Dieser Marathon bescherte Köln die Führung in der Serie, die sie letztlich auch mit 4:1 gewinnen sollten. Im Halbfinale hatten die Frankfurt Lions das Nachsehen und die Haie schafften es ins Finale. Dort waren die Eisbären Berlin eine Nummer zu groß, die sich damit die deutsche Meisterschaft 2007/08 sichern und ihren „Welli" mit einem Titel verabschieden konnten. Die Entscheidung fiel in Spiel vier in der Verlängerung. Der Berliner Siegtreffer gelang aber bereits in der ersten Overtime.

Die denkwürdige Auseinandersetzung zwischen Köln und Mannheim hielt bis zum Jahre 2017 den Europarekord für das längste Eishockeyspiel. Zum Weltrekord fehlten nur gute acht Minuten. In der NHL-Spielzeit 1935/36 dauerte es 176:30 Minuten, bis in der Halbfinalbegegnung zwischen den Detroit Red Wings und den Montreal Maroons überhaupt ein Tor fiel. Detroit gewann dieses erste Spiel mit 1:0 und später den Stanley-Cup.

Die Partie zwischen Frankfurt und Iserlohn aus dem Viertelfinale 2008 belegt noch immer Platz zwei der längsten DEL-Spiele der Geschichte. Die längste Auseinandersetzung der jüngeren Vergangenheit lieferten sich die Augsburger Panther und der EHC Red Bull München in Spiel drei des Halbfinals der Saison 2018/19, als Brady Lamb nach 103:34 Minuten den 2:1-Siegtreffer für die Fuggerstädter erzielte. Kurios: In derselben Serie in Spiel eins ging es ebenfalls in die dritte Verlängerung. Dort war es Mark Voakes, der nach „bereits" 101:12 Minuten die Entscheidung für die roten Bullen herbeiführte. Diese Serie, die über sieben Spiele ging, ist die längste Serie, die jemals in der DEL ausgetragen wurde.

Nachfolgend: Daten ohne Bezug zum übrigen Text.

-- ==== Sys2Proof/Tests/Slice0.lean ====
section
/-! SUPPORT. Tests/Slice0.lean: words, single operations and witnesses. Expected values are the spec's: 30_encoding R94,
95_test_vectors (vectors E, DV, K, H, Z and programs PR), or counted by hand from the rule named. -/

namespace Sys2Proof.Machine.Tests

open Sys2Proof Sys2Proof.Machine

/-! ### A small machine -/

/-- 95_test_vectors section 0: profile GK with the invented signature set TS, and frame constants and profiles chosen for
tests only. -/
def gk : Cfg := { Cfg.profileGK with
  preamble := [0xAA, 0xAA], syncMarker := [0xB3, 0x2A], terminator := 0xAC, padByte := 0xAA, padCount := 2
  openSigs := ⟨⟨0, 0, 0, 0, 0xE0, 0x10⟩, ⟨1, 1, 1, 1, 0xE1, 0x11⟩, ⟨3, 3, 3, 3, 0xE3, 0x13⟩, ⟨4, 4, 4, 4, 0xE4, 0x14⟩,
    ⟨5, 5, 5, 5, 0xE5, 0x15⟩, ⟨6, 6, 6, 6, 0xE6, 0x16⟩, ⟨7, 7, 7, 7, 0xE7, 0x17⟩⟩
  aPktlen := 0x06, aSync1 := 0x04, aSync0 := 0x05
  txProfile1 := [.reg 0x10 1], txPatable := [0x6F], txProfile2 := [.packetLength]
  rxProfile := [.packetLength, .sync0, .sync1], rxPatable := [0x6F], rxRearm := [.packetLength, .sync0, .sync1]
  syncWord0 := 0xAA, syncWord1 := 0xAA }

/-- As `gk`, with a FIFO of 6 bytes (`CHUNK` = 3) and `POLL_LIMIT` = 2. -/
def small : Cfg := { gk with fifoSize := 6, pollLimit := some 2 }

/-- The chip is ready at once and answers these bytes. -/
def tx (l : List Byte) : List BusSample := ⟨true, false, 0⟩ :: l.map fun b => ⟨false, false, b⟩

/-- A sample of `RDY` = 0. -/
def notReady : BusSample := ⟨false, false, 0⟩

/-- A block just constructed, with these answers of the chip to come. -/
def block (c : Cfg) (answers : List (List Byte)) : State := { State.fresh c with inbox := (answers.map tx).flatten }

/-- The identity of 95_test_vectors V6. -/
def owner : Identity := ⟨22, 116, 233, 94⟩

def nextOf : Host.Outcome State Fault Refusal → Option State
  | .next s => some s
  | .fault _ => none
  | .refused _ => none

/-- What the operation port returned. -/
def resultOf (o : Host.Outcome State Fault Refusal) : Option OpResult := (nextOf o).bind State.result

/-- The bytes sent, in order, and the result. -/
def sentOf (o : Host.Outcome State Fault Refusal) : Option (List (List Byte) × Option OpResult) :=
  (nextOf o).map fun s => (s.trace.reverse.filterMap BusEvent.sent, s.result)

/-- The LOW payload of V6. -/
def lowPayload : List Byte := [22, 116, 233, 94, 5, 34, 241, 3, 99, 2, 4, 171]

/-! ### Words (30_encoding R94; R80 to R83 and vector H1) -/

theorem test_word_reset : decode (.op 0b00000 []) = .ok .reset := by decide
theorem test_word_strobe : decode (.op 0b00001 [.byte 0x36]) = .ok (.strobe 0x36) := by decide
theorem test_word_write_reg : decode (.op 0b00010 [.byte 0x06, .byte 63]) = .ok (.writeReg 0x06 63) := by decide
theorem test_word_write_burst :
    decode (.op 0b00011 [.byte 0x3E, .bytes [0x6F, 0x26]]) = .ok (.writeBurst 0x3E [0x6F, 0x26]) := by decide
theorem test_word_read_reg : decode (.op 0b00100 [.byte 0x35, .bit true]) = .ok (.readReg 0x35 true) := by decide
theorem test_word_read_med3 : decode (.op 0b00101 [.byte 0x3A]) = .ok (.readMed3 0x3A) := by decide
theorem test_word_read_burst : decode (.op 0b00110 [.byte 0, .nat 3]) = .ok (.readBurst 0 3) := by decide
theorem test_word_receive_fifo : decode (.op 0b00111 [.nat 63]) = .ok (.receiveFifo 63) := by decide
theorem test_word_transmit_fifo : decode (.op 0b01000 [.bytes [1, 2]]) = .ok (.transmitFifo [1, 2]) := by decide
theorem test_word_status_decode : decode (.op 0b01001 []) = .ok .statusDecode := by decide
theorem test_word_encode : decode (.op 0b10000 [.bytes [0x0F]]) = .ok (.encode [0x0F]) := by decide
theorem test_word_decode : decode (.op 0b10001 [.bytes [0, 0]]) = .ok (.decode [0, 0]) := by decide
theorem test_word_declen : decode (.op 0b10010 [.nat 63]) = .ok (.declen 63) := by decide
theorem test_word_csum_gen : decode (.op 0b10011 [.bytes [1]]) = .ok (.csumGen [1]) := by decide
theorem test_word_csum_chk : decode (.op 0b10100 [.bytes [1, 255]]) = .ok (.csumChk [1, 255]) := by decide
theorem test_word_chk_cmp : decode (.op 0b10101 [.bytes [1], .bytes [2]]) = .ok (.chkCmp [1] [2]) := by decide
theorem test_word_find_cmd : decode (.op 0b10110 [.bytes [1]]) = .ok (.findCmd [1]) := by decide
theorem test_word_build_payload : decode (.op 0b10111 [.cmd 2, .byte 5]) = .ok (.buildPayload 2 5) := by decide
theorem test_word_build_frame : decode (.op 0b11000 [.bytes [1]]) = .ok (.buildFrame [1]) := by decide
theorem test_word_parse : decode (.op 0b11001 [.bytes [1], .bytes [2]]) = .ok (.parse [1] [2]) := by decide
theorem test_word_cfg_id : decode (.op 0b11010 [.byte 22, .byte 116, .byte 233, .byte 94]) = .ok (.cfgId 22 116 233 94) := by
  decide
theorem test_word_hdr_strobe : decode (.bus [0x30]) = .ok (.hdrStrobe 0x30) := by decide
theorem test_word_hdr_wrs : decode (.bus [0x06, 0x3F]) = .ok (.hdrWrs 0x06 0x3F) := by decide
theorem test_word_hdr_wrb : decode (.bus [0x40, 7, 8]) = .ok (.hdrWrb 0 [7, 8]) := by decide
theorem test_word_hdr_rds : decode (.bus [0xAE, 0x00]) = .ok (.hdrRds 0x2E) := by decide
theorem test_word_hdr_rdstat : decode (.bus [0xF0, 0x00]) = .ok (.hdrRdstat 0x30) := by decide
theorem test_word_hdr_rdb : decode (.bus [0xC0, 0, 0, 0]) = .ok (.hdrRdb 0 3) := by decide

Faszination Playoffs! Fans des Eishockeysports lieben diese Phase der Saison, die „fünfte Jahreszeit", nicht zuletzt wegen der Nervenschlachten in langen Verlängerungen. Man darf gespannt bleiben, ob irgendwann wieder ein Spiel die Fans solange fesseln wird wie jener Marathon im März des Jahres 2008.